Rénal = créatinine + filtration (âge/poids) ; Hépatique = biologie ; Allergie vraie = angioœdème/anaphylaxie (urgence).

📖 2. Allergie vraie, angioœdème et choc anaphylactique

🔑 Notions clés & Définitions

  • Choc anaphylactique : Réaction allergique immédiate et généralisée pouvant engager le pronostic vital, survenant rapidement après le contact avec l’allergène.
  • Œdème de Quincke : Manifestation ORL d’un choc anaphylactique correspondant à un gonflement pouvant gêner les voies aériennes.
  • Urticaire généralisé : Atteinte cutanée typique d’une réaction anaphylactique, associée à d’autres signes respiratoires, digestifs et cardiovasculaires.
  • Adrénaline auto-injectable : Traitement d’urgence administré rapidement pour contrer la réaction anaphylactique avant l’arrivée des secours.
  • Appel du 15 : Action immédiate à réaliser lors d’un choc anaphylactique pour déclencher la prise en charge médicale urgente.

📝 Points essentiels

  • Le choc anaphylactique survient en général dans les 5 à 20 minutes après le contact avec l’allergène.
  • L’absence d’intervention rapide expose à un risque de décès.
  • Les signes respiratoires associent difficultés respiratoires et asthme.
  • Les signes ORL incluent œdème de Quincke, rhinite, conjonctivite et voix rauque.
  • Les signes cardiovasculaires comprennent tachycardie et hypotension sévère.
  • Les signes cutanés typiques sont l’urticaire généralisé, et des signes digestifs peuvent survenir (vomissements, diarrhées, douleurs abdominales).

💡 Astuce mémo

Fenêtre 5–20 min + “A” d’Adrénaline : Adrénaline auto-injectable puis Appel du 15.

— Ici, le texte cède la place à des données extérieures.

-- ==== Sys2Proof/Machine/Client.lean ====
section
/-! DEFINITION. Client: the claimant side of the reserve bank (R120 to R129). What RCL reports to the
sequencer (confirmed flow, the phase resolved) is written into the sequencer's record here; the test
for SOAK that follows belongs to the event. -/

namespace Sys2Proof.Machine

/-- The count still wanted: n less reserve fed (R124). -/
def Rcl.left (r : Rcl) : Nat := r.n - r.fed

/-- A BID of this node waits in the outbox or has been placed (R120). -/
def Rcl.claims (r : Rcl) : Bool := decide (r.bid = .queued) || decide (r.bid = .placed)

/-- The configured holder is PRESENT with a holder part (R121). -/
def Node.holderReachable (n : Node) : Bool :=
  match n.cfg.holder with
  | none => false
  | some h => (n.peer h).present && (n.peer h).holderPart.isSome

/-- The three conditions for placing a bid (R121). -/
def Node.bidAllowed (n : Node) : Bool :=
  decide (n.lkc.link = .joined) && n.holderReachable && decide (n.vcu.selector.state ≠ .jammed)

/-- Queue a BID with count n; the bid is QUEUED (R121, R122). -/
def sendBid (n : Node) : Node :=
  match n.cfg.holder with
  | none => n
  | some h =>
    queueBid { holder := h, wanted := n.rcl.n, cls := n.cfg.cls }
      { n with rcl.bid := .queued, rcl.rebid := false }

/-- Queue a YIELD to the configured holder. -/
def sendYield (n : Node) : Node :=
  match n.cfg.holder with
  | none => n
  | some h => queueYield h n

/-- Place a bid for n groups at once, or hold it (R121). -/
def placeOrHold (n : Node) : Node :=
  if n.bidAllowed then sendBid n else { n with rcl.bid := .held }

/-- A HELD bid, and a bid to be placed again after a loss of the holder, is placed at the first event
after which the conditions hold (R121, R128). -/
def retryBid (n : Node) : Node :=
  if n.bidAllowed && (decide (n.rcl.bid = .held) || (n.rcl.rebid && n.rcl.claims)) then sendBid n else n

/-- The entry to COUNTDOWN at RCL: the record starts afresh (R120) and a bid is made for n_res groups
when the plan has any (R121). -/
def rclCountdown (n : Node) : Node :=
  let m := if n.rcl.closePending then selClose n else n
  let m := { m with rcl := .start }
  if m.apl.nRes = 0 then m else placeOrHold { m with rcl.n := m.apl.nRes }

/-- The count of the bid RCL holds or is placing (R13): 0 without one. -/
def Rcl.bidCount (r : Rcl) : Nat := if r.bid = .none then 0 else r.n

/-- A new count from the re-plan (R122). -/
def rclNewCount (k : Nat) (n : Node) : Node :=
  if k = n.rcl.bidCount then n
  else
    let m := { n with rcl.n := k }
    match n.rcl.bid with
    | .none => placeOrHold m
    | .held => if k = 0 then { m with rcl.bid := .none } else m
    | .queued => if k = 0 then sendYield { m with rcl.bid := .none, rcl.rebid := false } else sendBid m
    | .placed => if k = 0 then sendYield { m with rcl.bid := .none, rcl.rebid := false } else sendBid m

/-- The outcome by what was fed and answered (R127 step 3). -/
def Rcl.finalOutcome (r : Rcl) : ReserveOutcome :=
  if r.flowTaken then .fed
  else match r.lastAnswer with
    | .lapsed => .lapsed
    | .refused => .lapsed
    | .none => .yielded
    | .complete => .yielded
    | .part => .yielded

/-- The reserve phase is resolved with an outcome and reported to the sequencer (R127 step 3, R18). -/
def rclResolve (outcome : ReserveOutcome) (n : Node) : Node :=
  let m := { n with rcl.phase := .done, rcl.wait := .stopped, rcl.outcome := outcome }
  if m.hsq.reservePhase = .opened then
    { m with hsq.reservePhase := .resolved, hsq.reserveOutcome := outcome }
  else m

/-- Step 1 of R127: a YIELD unless the bid is fully fed; the bid state becomes NONE. -/
def dropBid (n : Node) : Node :=
  let m := { n with rcl.bid := .none, rcl.rebid := false }
  if n.rcl.claims && decide (n.rcl.fed < n.rcl.n) then sendYield m else m

/-- Step 2 of R127: CLOSE at once, or at the flow timer's expiry. -/
def closeAfterFlow (n : Node) : Node :=
  if n.vcu.selector.state = .opening ∨ n.vcu.selector.state = .opened then
    if n.rcl.flowTimer.isSome then { n with rcl.closePending := true } else selClose n
  else n

/-- The end of the reserve phase (R127), with outcome LOST where R128 gives it. -/
def rclEnd (lost : Bool) (n : Node) : Node :=
  rclResolve (if lost then .lost else n.rcl.finalOutcome) (closeAfterFlow (dropBid n))

/-- Queue a WAYOPEN for the smaller of grant heard and the remaining count (R124). -/
def sendWayopen (n : Node) : Node :=
  match n.cfg.holder with
  | none => n
  | some h =>
    let count := min n.rcl.grantHeard n.rcl.left
    queueWayopen h count { n with rcl.asked := count, rcl.phase := .requested,
                                  rcl.feedTimeout := some (n.now + 1000 * n.cfg.feedTimeout) }

/-- In WAITING_GRANT with a grant and groups still wanted, RCL acts on the selector (R124). -/
def rclAct (n : Node) : Node :=
  if n.rcl.phase = .waitingGrant ∧ 0 < n.rcl.grantHeard ∧ 0 < n.rcl.left then
    match n.vcu.selector.state with
    | .closed => selOpen { n with rcl.phase := .opening }
    | .closing => selOpen { n with rcl.phase := .opening }
    | .opening => { n with rcl.phase := .opening }
    | .opened => sendWayopen n
    | .jammed => rclEnd false n
  else n

/-- The sequencer says that discharge has begun (R124). -/
def rclBegin (n : Node) : Node :=
  rclAct { n with rcl.wait := .running (n.now + 1000 * n.cfg.reserveWait), rcl.phase := .waitingGrant }

/-- VCU reports the selector OPEN (R124). -/
def rclOpened (n : Node) : Node :=
  if n.rcl.phase = .opening then
    if 0 < n.rcl.grantHeard then sendWayopen n else { n with rcl.phase := .waitingGrant }
  else n

/-- VCU reports the selector JAMMED (R129). -/
def rclJammed (n : Node) : Node :=
  if n.hsq.hall = .discharging then
    if n.rcl.phase = .opening ∨ n.rcl.phase = .requested then rclEnd false n else n
  else if n.rcl.claims then sendYield { n with rcl.bid := .none, rcl.rebid := false }
  else n

/-- This node's granted count in the holder's grant list (R123). -/
def Node.grantOf (n : Node) (h : NodeId) : Nat :=
  let p := n.peer h
  if p.present then
    match p.holderPart with
    | none => 0
    | some hp =>
      match hp.grants.find? (fun g => g.grantee = n.id) with
      | none => 0
      | some g => g.count
  else 0

/-- A change of the configured holder's entry by its STANDING: grant heard is taken afresh (R123); a
grant that vanished is bid for again (R122); a held bid may be placed (R121); a grant is acted on
(R124). -/
def rclHolder (h : NodeId) (n : Node) : Node :=
  let g := n.grantOf h
  let fell := decide (0 < n.rcl.grantHeard) && decide (g = 0) && decide (n.rcl.phase ≠ .requested)
    && decide (n.rcl.bid = .placed)
  let m := { n with rcl.grantHeard := g }
  rclAct (retryBid (if fell then sendBid m else m))

/-- The last answer that a FED outcome gives (R120). -/
def lastAnswerOf : FedOutcome → LastAnswer
  | .complete => .complete
  | .part => .part
  | .lapsed => .lapsed
  | .refused => .refused

/-- Confirmed reserve flow while the reserve phase is OPEN (R18, R125): the discharge duration timer
and RCL's flow timer restart. -/
def reserveFlow (count : Nat) (n : Node) : Node :=
  let ends := some (n.now + 1000 * n.cfg.duration)
  { n with hsq.duration := ends, hsq.elapsed := false,
           rcl.fed := min 8 (n.rcl.fed + count), rcl.flowTaken := true, rcl.flowTimer := ends }

/-- The FED answers the outstanding WAYOPEN (R125). -/
def fedAnswer (outcome : FedOutcome) (n : Node) : Node :=
  let m := { n with rcl.feedTimeout := none, rcl.lastAnswer := lastAnswerOf outcome, rcl.grantHeard := 0 }
  if m.rcl.left = 0 ∨ m.rcl.wait = .expired then rclEnd false m
  else
    let w := { m with rcl.phase := .waitingGrant }
    match outcome with
    | .lapsed => if w.rcl.claims then sendBid w else w
    | .complete => w
    | .part => w
    | .refused => w

/-- RCL takes a FED of the configured holder to this node (R125); a remaining count that falls to 0
ends the phase (R124; log 33). -/
def rclFed (confirmed : Nat) (outcome : FedOutcome) (n : Node) : Node :=
  let m := aplFed confirmed n
  let m := if 0 < confirmed ∧ m.hsq.reservePhase = .opened then reserveFlow confirmed m else m
  match m.rcl.phase with
  | .requested => fedAnswer outcome m
  | .waitingGrant => if m.rcl.left = 0 then rclEnd false m else m
  | .opening => if m.rcl.left = 0 then rclEnd false m else m
  | .idle => m
  | .done => m

/-- The feed timeout in REQUESTED (R126): FEED_LOST, CLOSE at once, the phase ends. -/
def rclFeedLost (lost : Bool) (n : Node) : Node :=
  rclEnd lost (selClose ({ n with rcl.feedTimeout := none }.setFlag .feedLost))

/-- A loss of the holder (R128): its entry went ABSENT, or (`link`) the link is LOST. DEDUCED (log 37): IDLE
is a phase other than DONE. -/
def rclLoss (link : Bool) (n : Node) : Node :=
  let had := decide (0 < n.rcl.grantHeard) || decide (n.rcl.phase = .requested)
  let m := { n with rcl.grantHeard := 0 }.setFlagIf had .holderLost
  let m := if link && m.rcl.claims then { m with rcl.bid := .held } else m
  if !had then m
  else match m.hsq.hall with
    | .countdown => { m with rcl.rebid := m.rcl.claims }
    | .hold => { m with rcl.rebid := m.rcl.claims }
    | .awaitSlot => { m with rcl.rebid := m.rcl.claims }
    | .discharging =>
      match m.rcl.phase with
      | .requested => rclFeedLost true m
      | .waitingGrant => rclEnd true m
      | .opening => rclEnd true m
      | .idle => rclEnd true m
      | .done => m
    | .quiet => m
    | .alert => m
    | .soak => m
    | .spent => m
    | .lockout => m

/-- The sequencer gives up the reserve for the lockout key (R129). In DISCHARGING the phase is
resolved besides. -/
def rclGiveUp (n : Node) : Node :=
  let m := { n with rcl.wait := .stopped, rcl.feedTimeout := none, rcl.flowTimer := none,
                    rcl.closePending := false, rcl.bid := .none, rcl.rebid := false }
  let m := selClose (if n.rcl.claims then sendYield m else m)
  if n.hsq.hall = .discharging then rclResolve n.rcl.finalOutcome m else m

/-- LKC reports the BID placed (R121). It is PLACED unless a newer BID already waits (log 15). -/
def bidPlaced (n : Node) : Node :=
  if n.rcl.bid = .queued ∧ n.lkc.outbox.bid = none then { n with rcl.bid := .placed } else n

end Sys2Proof.Machine
end

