-- ==== Sys2Proof/Machine/Vent.lean ====
section
/-! DEFINITION. Vent: the vent queue, the node's announcement and its slot (R131 to R141). The slot
held report to the sequencer is returned as a Bool. -/

namespace Sys2Proof.Machine

/-- VSU is active in NORMAL mode with a vent group 1..15 (R132). -/
def Node.vsuActive (n : Node) : Bool := n.normal && decide (0 < n.cfg.ventGroup)

/-- The own position: the number of entries ahead of the own id, or none (R136). -/
def Node.ventPosition (n : Node) : Option Nat := n.vsu.queue.findIdx? (fun i => i = n.id)

/-- The node holds a vent slot (R136). -/
def Node.holdsSlot (n : Node) : Bool :=
  match n.ventPosition with
  | none => false
  | some p => decide (p < n.cfg.ventCapacity)

/-- The vent status by R136. -/
def Node.ventStatusNow (n : Node) : VentStatus :=
  if n.vsu.own = .placed then (if n.holdsSlot then .holding else .waiting) else .none

/-- Re-evaluation of the own position (R136); `true` is the slot held report. -/
def ventReeval (n : Node) : Node × Bool :=
  let held := n.holdsSlot && n.vsu.sought && decide (n.hsq.hall = .awaitSlot)
  let m := if held then { n with vsu.sought := false, vsu.slotWait := none } else n
  ({ m with vsu.status := m.ventStatusNow }, held)

/-- Append a node that is not in the queue, and re-evaluate; a node in the queue keeps its place, and
nothing happens (R133, R135). -/
def ventAppend (i : NodeId) (n : Node) : Node × Bool :=
  if i ∈ n.vsu.queue then (n, false) else ventReeval { n with vsu.queue := n.vsu.queue ++ [i] }

/-- Remove a node from the queue, and re-evaluate; for a node that is not in it nothing happens (R134,
R135). -/
def ventRemove (i : NodeId) (n : Node) : Node × Bool :=
  if i ∈ n.vsu.queue then ventReeval { n with vsu.queue := n.vsu.queue.filter (· ≠ i) } else (n, false)

/-- VSU takes VENT, VENTFREE and peer reports when active and JOINED (R132). -/
def Node.vsuTakes (n : Node) : Bool := n.vsuActive && decide (n.lkc.link = .joined)

/-- VSU takes a VENT (R133). -/
def vsuVent (src : NodeId) (group : Nat) (n : Node) : Node × Bool :=
  if n.vsuTakes && decide (group = n.cfg.ventGroup) then ventAppend src n else (n, false)

/-- VSU takes a VENTFREE (R134). -/
def vsuVentfree (src : NodeId) (group : Nat) (n : Node) : Node × Bool :=
  if n.vsuTakes && decide (group = n.cfg.ventGroup) then ventRemove src n else (n, false)

/-- VSU takes an absence; the own entry's does not remove the own id (R134). -/
def vsuAbsent (i : NodeId) (n : Node) : Node × Bool :=
  if n.vsuTakes && decide (i ≠ n.id) then ventRemove i n else (n, false)

/-- Repair from a change of a PRESENT entry other than the own one (R135). -/
def vsuRepair (i : NodeId) (n : Node) : Node × Bool :=
  let p := n.peer i
  if n.vsuTakes && decide (i ≠ n.id) && p.present then
    if decide (p.ventGroup = n.cfg.ventGroup) && decide (p.ventStatus ≠ .none) then
      ventAppend i n
    else ventRemove i n
  else (n, false)

/-- The sequencer asks for a slot (R132, R137); `true` answers at once with slot held. -/
def vsuAsk (n : Node) : Node × Bool :=
  if n.vsuActive then
    (queueVent n.cfg.ventGroup
      { n with vsu.sought := true, vsu.slotWait := some (n.now + 1000 * n.cfg.slotWait),
               vsu.own := if n.refusesFrames then .held else .queued }, false)
  else (n, true)

/-- The hall leaves AWAIT_SLOT: the slot wait ends (R138). -/
def vsuLeave (n : Node) : Node := { n with vsu.sought := false, vsu.slotWait := none }

/-- DISCHARGING is entered with ISOLATED_RELEASE: a VENT not asked for is HELD (R137). -/
def vsuIsolated (n : Node) : Node :=
  if n.vsuActive ∧ n.vsu.own = .none then { n with vsu.own := .held } else n

/-- The withdrawal (R139). An inactive VSU has announced nothing and sends no frame (R132). -/
def vsuWithdraw (n : Node) : Node :=
  let m := { n with vsu.sought := false, vsu.slotWait := none, vsu.own := .none }
  let m := { m with vsu.status := m.ventStatusNow }
  match n.vsu.own with
  | .placed => queueVentfree n.cfg.ventGroup m
  | .queued => queueVentfree n.cfg.ventGroup m
  | .held => m
  | .none => m

/-- LKC reports the VENT placed (R137). It is PLACED unless a newer VENT already waits (log 15). -/
def ventPlaced (n : Node) : Node × Bool :=
  if n.vsu.own = .queued ∧ n.lkc.outbox.vent = none then ventReeval { n with vsu.own := .placed }
  else (n, false)

/-- The link is LOST (R140). -/
def vsuLost (n : Node) : Node :=
  { n with vsu.queue := [], vsu.status := .none,
           vsu.own := if n.vsu.own = .queued ∨ n.vsu.own = .placed then .held else n.vsu.own }

/-- PRESENT entries of this node's group with a vent status, by ascending id, without the own (R141). -/
def Node.groupWith (n : Node) (st : VentStatus) : List NodeId :=
  allNodes.filter (fun i =>
    decide (i ≠ n.id) && (n.peer i).present && decide ((n.peer i).ventGroup = n.cfg.ventGroup)
      && decide ((n.peer i).ventStatus = st))

/-- The rebuild at every entry to JOINED (R141), and the VENT that was HELD handed over (R137). -/
def vsuJoined (n : Node) : Node × Bool :=
  if n.vsuActive then
    let (m, held) := ventReeval { n with vsu.queue := n.groupWith .holding ++ n.groupWith .waiting }
    (if m.vsu.own = .held then queueVent m.cfg.ventGroup { m with vsu.own := .queued } else m, held)
  else (n, false)

/-- The slot wait runs out with slot sought yes (R138); `true` is the slot wait expired report. -/
def vsuWaitOver (n : Node) : Node × Bool :=
  ({ n with vsu.slotWait := none, vsu.sought := false }, n.vsu.sought)

end Sys2Proof.Machine
end

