-- ==== Sys2Proof/WellFormed.lean ====
section
/-! DEFINITION. WellFormed: the range checks of R83 on the fields of a frame, and of a command that
carries one. -/

namespace Sys2Proof

/-- One grant entry: a granted count 1..8 (R84). -/
def Grant.valid (g : Grant) : Bool := decide (1 ≤ g.count) && decide (g.count ≤ 8)

/-- A holder part: ready count 0..8, at most eight entries, no grantee id twice (R84). -/
def HolderPart.valid (h : HolderPart) : Bool :=
  decide (h.ready ≤ 8) && decide (h.grants.length ≤ 8) && h.grants.all Grant.valid
    && decide ((h.grants.map Grant.grantee).Nodup)

/-- The fields of a STANDING: vent group none or 1..15, wanted 0..8, a valid holder part (R84). -/
def Standing.valid (s : Standing) : Bool :=
  decide (s.ventGroup ≤ 15) && decide (s.wanted ≤ 8)
    && (match s.holderPart with | none => true | some h => h.valid)

/-- Every field of the frame lies within the range of R84. -/
def Frame.valid : Frame → Bool
  | .standing _ s => s.valid
  | .bid _ _ wanted _ => decide (1 ≤ wanted) && decide (wanted ≤ 8)
  | .yield _ _ => true
  | .wayopen _ _ count => decide (1 ≤ count) && decide (count ≤ 8)
  | .fed _ _ confirmed failed _ => decide (confirmed ≤ 8) && decide (failed ≤ 8)
  | .vent _ group => decide (1 ≤ group) && decide (group ≤ 15)
  | .ventfree _ group => decide (1 ≤ group) && decide (group ≤ 15)

/-- The frame a command delivers, if it delivers one. -/
def Instr.frame? : Instr → Option Frame
  | .standingReceived src s => some (.standing src s)
  | .bidReceived src holder wanted cls => some (.bid src holder wanted cls)
  | .yieldReceived src holder => some (.yield src holder)
  | .wayopenReceived src holder count => some (.wayopen src holder count)
  | .fedReceived src grantee c f o => some (.fed src grantee c f o)
  | .ventReceived src group => some (.vent src group)
  | .ventfreeReceived src group => some (.ventfree src group)
  | _ => none

/-- A command is well formed when the frame it delivers is a valid frame; every other operand type
admits only values the spec gives a meaning. (A command that is not well formed is still executed:
its frame fails the checks of R83 and is counted as bad.) -/
def Instr.wellFormed (i : Instr) : Bool :=
  match i.frame? with
  | none => true
  | some f => f.valid

end Sys2Proof
end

📖 3. Galénique et principes de pharmacocinétique

🔑 Notions clés & Définitions

  • Galénique : La galénique désigne la forme et la voie d’administration d’un médicament, qui conditionnent sa vitesse d’action et sa diffusion dans l’organisme.
  • Voie orale : La voie orale correspond à l’administration par la bouche, avec un passage par le tube digestif avant l’absorption.
  • Injection intra-musculaire : L’injection intra-musculaire consiste à déposer le médicament dans le muscle pour une absorption plus rapide que certaines formes orales.
  • Perfusion sous-cutanée : La perfusion sous-cutanée administre le médicament sous la peau, permettant une délivrance progressive selon le dispositif.
  • Perfusion intra-veineuse : La perfusion intra-veineuse injecte le médicament directement dans le sang, ce qui permet une action rapide et contrôlée.

📝 Points essentiels

  • Plusieurs galéniques existent pour les anti-infectieux, allant du désinfectant et du shampoing jusqu’aux formes injectables et aux perfusions.
  • Les anti-infectieux peuvent être administrés en crème, par voie orale, en injection intra-musculaire, ou via perfusion sous-cutanée ou intra-veineuse.
  • Les anti-agrégants plaquettaires incluent l’aspirine à faible dose et Plavix, et un double anti-agrégant peut être utilisé si stent actif.
  • Les anticoagulants oraux regroupent les AVK et les NACO, avec un risque de saignement à surveiller (ex. épistaxis, gencive).
  • Les anticoagulants sous-cutanés ou intra-veineux incluent l’héparine de différents poids moléculaires, utilisée pour traiter une thrombose en urgence.
  • Les anti-hypertenseurs baissent la systolique et la diastolique pour éviter des pics hypertensifs, via cinq grandes classes et des mécanismes comme la baisse des résistances périphériques et l’amélioration de la perfusio

💡 Astuce mémo

Voies = Peau/Oral/Muscle/Sang : plus on va vers le sang (IV), plus l’action est rapide.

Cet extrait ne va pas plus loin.